March 17 (Bloomberg) -- Kerry Properties Ltd., a Hong Kong-based builder controlled by the family of Malaysian billionaire Robert Kuok, said underlying profit for 2010 rose 59 percent after it sold more apartments in Hong Kong.
Earnings excluding gains from property revaluation and deferred taxes rose to HK$3.41 billion ($437 million) from HK$2.14 billion a year earlier, Kerry said in a filing to Hong Kong’s stock exchange today. That compares with the HK$3.2 billion average estimate of 13 analysts surveyed by Bloomberg. Sales rose to HK$21.2 billion from HK$12.9 billion.
An economic recovery in Hong Kong, near record-low mortgage rates, and an influx of buyers from China boosted real estate values in the city by more than 65 percent since early 2009. Kerry booked profits from apartment sales in projects including the Island Crest and Primrose Hill in Hong Kong and Parkside Residence in the eastern Chinese city of Hangzhou.
“Hong Kong remains one of the most attractive markets for property investment,” Kerry’s Chairman Kuok Khoon Chen said in today’s statement.
Kerry in August paid HK$1.29 billion in a government land auction for a 77,469-square-foot plot in Hong Kong’s Kowloon Tong district. The per-square-foot price of HK$16,587 was a record for the Kowloon Peninsula.
Hong Kong’s government has imposed additional property transaction taxes, raised down-payment ratios and said it will increase land supply to curb surging home prices.

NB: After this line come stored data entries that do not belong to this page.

-- ==== Sys2Proof/Tests/Slice0.lean ====
section
/-! SUPPORT. Small tests with results from the spec's own vectors (95_test_vectors.md) and encodings, and for each
statement with hypotheses a witness that meets them. -/

namespace Sys2Proof
namespace Tests

open Sys2Proof.Machine
open Sys2Proof.Safety

/-! ## Helpers -/

/-- The response frame an outcome ends with. -/
def response (o : Host.Outcome State Fault Refusal) : Option Packet :=
  match o with
  | .next t => t.out.getLast?.map Output.rsp
  | .fault _ => none
  | .refused _ => none

/-- A field of the registers after an outcome. -/
def after {α : Type} (f : Regs → α) (o : Host.Outcome State Fault Refusal) : Option α :=
  match o with
  | .next t => some (f t.regs)
  | .fault _ => none
  | .refused _ => none

/-- The reset state with other registers. -/
def withRegs (r : Regs) : State := { State.reset with regs := r }

/-- An armed block holding the readings given, thresholds at their defaults (section 2.4 of the vectors). -/
def armedWith (prs tmp : Q3216) : State :=
  withRegs { Regs.reset with armed := true, prs := prs, tmp := tmp }

/-- The default table with the reference defect selected. -/
def parityParams : Params := { scale := Config.defaultScale, parity := true, legal := by decide }

/-- The calibration block of vector V2.1. -/
def blockV21 : CalBlock := 0x0CBEFB13A55F2A0FF50D04CAD5DD0020F9BD

/-- The state after LDCAL of that block. -/
def calibrated : State := withRegs { Regs.reset with cal := unpackCal blockV21, calv := true }

/-- The reset state with frames waiting. -/
def waiting (packets : List Packet) : State := State.reset.deliver .host packets

/-! ## WellFormed refuses each kind of ill-formed operand (R58 (d), (e), (g)) -/

theorem test_wellFormed_refuses_dec_width_zero : Instr.wellFormed (.dec 0 0) = false := by decide
theorem test_wellFormed_refuses_dec_width_25 : Instr.wellFormed (.dec 25 0) = false := by decide
theorem test_wellFormed_refuses_dec_wide_value : Instr.wellFormed (.dec 12 0x1000) = false := by decide
theorem test_wellFormed_refuses_reserved_register : Instr.wellFormed (.rd 0x09) = false := by decide
theorem test_wellFormed_admits_dec_at_both_ends :
    (Instr.wellFormed (.dec 1 1) && Instr.wellFormed (.dec 24 0xFFFFFF)) = true := by decide

/-! ## Packets written out bit by bit from R50 to R56 -/

theorem test_decode_dec : decode [0b00000001, 0b00001100, 0b00000000, 0b00001000, 0b00000000]
    = .ok (.dec 12 0x000800) := by decide
theorem test_decode_ldcal : decode [0b00000010, 0x0C, 0xBE, 0xFB, 0x13, 0xA5, 0x5F, 0x2A, 0x0F, 0xF5, 0x0D, 0x04, 0xCA,
    0xD5, 0xDD, 0x00, 0x20, 0xF9, 0xBD] = .ok (.ldcal blockV21) := by decide
theorem test_decode_sample : decode [0b00000011, 0b00000010, 0, 0, 0b11111100, 0, 0]
    = .ok (.sample 0x020000 0xFC0000) := by decide
theorem test_decode_setthrp : decode [0b00000100, 0, 0, 0b00000011, 0b11110101, 0b01000000, 0, 0, 0, 0b00000011,
    0b11101000, 0, 0] = .ok (.setthrp 0x000003F54000 0x000003E80000) := by decide
theorem test_decode_setthrt : decode [0b00000101, 0, 0, 0, 0b00011110, 0, 0, 0, 0, 0, 0b00001010, 0, 0]
    = .ok (.setthrt 0x0000001E0000 0x0000000A0000) := by decide
theorem test_decode_cmp : decode [0b00000110] = .ok .cmp := by decide
theorem test_decode_evclr : decode [0b00000111, 0b00000101] = .ok (.evclr 0b0101) := by decide
theorem test_decode_rd : decode [0b00001000, 0b00100000] = .ok (.rd 0x20) := by decide

theorem test_decode_empty : decode [] = .error .emptyPacket := by decide
theorem test_decode_reserved_opcode : decode [0x09] = .error .reservedOpcode := by decide
theorem test_decode_long_cmp : decode [0x06, 0x00] = .error .wrongLength := by decide
theorem test_decode_dec_reserved_bits : decode [0x01, 0x2C, 0x00, 0x08, 0x00] = .error .reservedBits := by decide
theorem test_decode_evclr_reserved_bits : decode [0x07, 0x10] = .error .reservedBits := by decide

/-! The opcode table's `match` words, as the table numbers them. -/

theorem test_tableWord_dec : decodeTableWord 40 0x0100000000 = some (.dec 0 0) := by decide
theorem test_tableWord_ldcal : decodeTableWord 152 0x02000000000000000000000000000000000000 = some (.ldcal 0) := by
  decide
theorem test_tableWord_evclr : decodeTableWord 16 0x0700 = some (.evclr 0) := by decide
theorem test_tableWord_runs_first :
    response (step (State.reset.withFetchWord 16 0x0820)) = some [0x00, 0x00, 0x00, 0x03, 0xFC, 0x00, 0x00] := by decide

Kerry shares fell 1.4 percent to HK$37.55 at the 4 p.m. close in Hong Kong, after earnings were announced, bringing its decline this year to 7.3 percent. That compares with the 8.3 percent drop in the Hang Seng Property Index, which tracks Hong Kong’s seven biggest developers and doesn’t include Kerry.
Kerry will pay a final dividend of 52 Hong Kong cents, compared with 40 Hong Kong cents a year earlier.